Among the lines below, take the one holding "State.withdraw_noMatch hst fun", the one holding "hslot => by", and all lines between them. Set them down exactly.

═════ Data supplied

/-- The message is open just before the record behind `before`: by the port's flags at the head of the queue, and by the
record ahead behind it (R35). -/
theorem Port.openBefore_iff {P : Port} {before after : List Slot} {slot : Slot} (hq : P.queue = before ++ slot :: after) :
    P.openBefore before.length = true ↔
      (before = [] ∧ (P.msgOpen = true ∨ P.skip = true)) ∨ ∃ ahead ∈ before.getLast?, ahead.record.work.cont = true := by
  rcases List.eq_nil_or_concat before with rfl | ⟨init, last, rfl⟩
  · simp [Port.openBefore, Port.messageOpen]
  · simp [Port.openBefore, hq]

theorem Port.removalRefused_iff {P : Port} {before after : List Slot} {r : Record} {stage : Stage}
    (hq : P.queue = before ++ ⟨r, stage⟩ :: after) :
    P.removalRefused before.length r = true ↔
      r.work.dir ≠ none ∧ r.work.cont = false ∧ P.openBefore before.length = true ∧ after ≠ [] := by
  have hlast : before.length + 1 < P.queue.length ↔ after ≠ [] := by
    rw [hq, List.length_append, List.length_cons, ← List.length_pos_iff]
    omega
  simp [Port.removalRefused, Work.isData, Option.isSome_iff_ne_none, hlast, and_assoc]

/-- Settles O17: the record chosen stands behind records that are all passed over. -/
theorem withdrawRemovesQueued : Obligations.WithdrawRemovesQueued := by
  unfold Obligations.WithdrawRemovesQueued
  intro port p tag s hp hs hst P passedOver
  refine ⟨fun h => ?noMatch, ?queued⟩
  case noMatch =>
    rw [exec_withdraw hp hs tag,
      State.withdraw_noMatch hst fun slot hslot => (slot.chosenBy_eq_false_iff tag).mpr (h slot hslot)]
    rfl
  case queued =>
    intro before after r hq htag hbefore openBefore joins
    have hexec := (exec_withdraw hp hs tag).trans (congrArg _ (State.withdraw_chosen hst hq
      (fun slot hslot => (slot.chosenBy_eq_false_iff tag).mpr (hbefore slot hslot)) (by simp [Slot.chosenBy, htag])))
    rw [if_neg (by simp)] at hexec
    have hjoins : P.removalRefused before.length r = true ↔ joins :=
      (Port.removalRefused_iff hq).trans (by rw [Port.openBefore_iff hq])
    refine ⟨fun hj => ?joins, fun hj hidle => ?leaves⟩
    case joins =>
      rw [hexec, if_pos (hjoins.mpr hj)]
      rfl
    case leaves =>
      rw [hexec, if_neg (mt hjoins.mp hj)]
      by_cases hi : P.state = .idle
      · obtain ⟨hhead, hdir⟩ := hidle hi
        have hdirLine : (if P.resync && P.attached then .inbound else P.dirLine) = P.dirLine := by
          split
          next hd =>
            obtain ⟨hresync, hattached⟩ := Bool.and_eq_true_iff.mp hd
            exact (hdir hattached hresync).symm
          next => rfl
        have hwaits : ({ P with queue := before ++ after } : Port).HeadWaits := fun slot hslot => by
          obtain ⟨hd, hstage, hwait⟩ := hhead slot hslot
          exact ⟨hstage, hd, hwait⟩
        rw [State.serveIdle_of_idle (by simpa using hi), State.serve_accepted_waits s 2 8 (Q := { P with queue := before ++ after }) hi hwaits]
        simp only [hdirLine]
        rfl
      · rw [State.serveIdle_of_not_idle (by simpa using hi)]
        rfl

/-! ### ENABLE (R27) -/

theorem State.enablePort_taken {s : State} {p : PortId} (h : (s.port p).state = .disabled) :
    s.enablePort p = ((s.setPort p { s.port p with state := .idle }).accept 3 1).serve p := by
  simp [State.enablePort, h, State.modPort_eq, PortState.code]

/-- Settles O19: the port is IDLE when its head is examined. -/
theorem enableTaken : Obligations.EnableTaken := by
  unfold Obligations.EnableTaken
  intro port p s hp hs hst hqueued P win
  have hexec := (exec_enable hp hs).trans (congrArg _ (State.enablePort_taken hst))
  refine ⟨fun h => ?waits, fun r rest hq => ⟨fun d hd ha hr hskip hburst => ?serves, fun a hw hr => ?claims⟩⟩
  case waits =>
    have hwaits : ({ P with state := .idle } : Port).HeadWaits := fun slot hslot =>
      ⟨hqueued slot (List.mem_of_mem_head? hslot), h slot hslot⟩
    rw [hexec, State.serve_accepted_waits s 3 1 rfl hwaits]
    rfl
  case serves =>
    have hhead : ({ P with state := .idle } : Port).TakesHead (P.serving r rest d) :=
      .serves hq hd ha hr hskip hburst
    rw [hexec, State.serve_of_takesHead (Q' := P.serving r rest d) (by simpa using hhead) (by simp)
      (.inr (by simpa using hskip)), State.accept_setPort, State.setPort_setPort]
    rfl
  case claims =>
    rw [hexec, State.serve_accepted_claims s 3 1 (Q := { P with state := .idle }) rfl hq hw hr]
    exact ⟨fun he => congrArg _ (State.raiseClaim_accepted_free s 3 1 he a),
      fun he => congrArg _ (State.raiseClaim_accepted_waits s 3 1 he a)⟩

/-! ### The resumes (R30, R31) -/

/-- Nothing begins at a port with its burst open and RESYNC clear. -/
theorem Port.settle_of_burstOpen {P : Port} (h : P.burstOpen = true) (hrs : P.resync = false) : P.settle = P := by
  have hready : P.readyForBurst = false := by
    have hphase : P.phase ≠ .waiting := by rintro hw; simp [Port.burstOpen, hw] at h
    simp [Port.readyForBurst, hphase]
  cases hc : P.currentData with
  | none => exact Port.settle_of_none hc (by simp [Port.discards, hrs])
  | some w => exact Port.settle_of_not_ready hc hready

══════════

> Reply
      State.withdraw_noMatch hst fun slot hslot => (slot.chosenBy_eq_false_iff tag).mpr (h slot hslot)]
    rfl
  case queued =>
    intro before after r hq htag hbefore openBefore joins
    have hexec := (exec_withdraw hp hs tag).trans (congrArg _ (State.withdraw_chosen hst hq
      (fun slot hslot => (slot.chosenBy_eq_false_iff tag).mpr (hbefore slot hslot)) (by simp [Slot.chosenBy, htag])))
    rw [if_neg (by simp)] at hexec
    have hjoins : P.removalRefused before.length r = true ↔ joins :=
      (Port.removalRefused_iff hq).trans (by rw [Port.openBefore_iff hq])
    refine ⟨fun hj => ?joins, fun hj hidle => ?leaves⟩
    case joins =>
      rw [hexec, if_pos (hjoins.mpr hj)]
      rfl
    case leaves =>
      rw [hexec, if_neg (mt hjoins.mp hj)]
      by_cases hi : P.state = .idle
      · obtain ⟨hhead, hdir⟩ := hidle hi
        have hdirLine : (if P.resync && P.attached then .inbound else P.dirLine) = P.dirLine := by
          split
          next hd =>
            obtain ⟨hresync, hattached⟩ := Bool.and_eq_true_iff.mp hd
            exact (hdir hattached hresync).symm
          next => rfl
        have hwaits : ({ P with queue := before ++ after } : Port).HeadWaits := fun slot hslot => by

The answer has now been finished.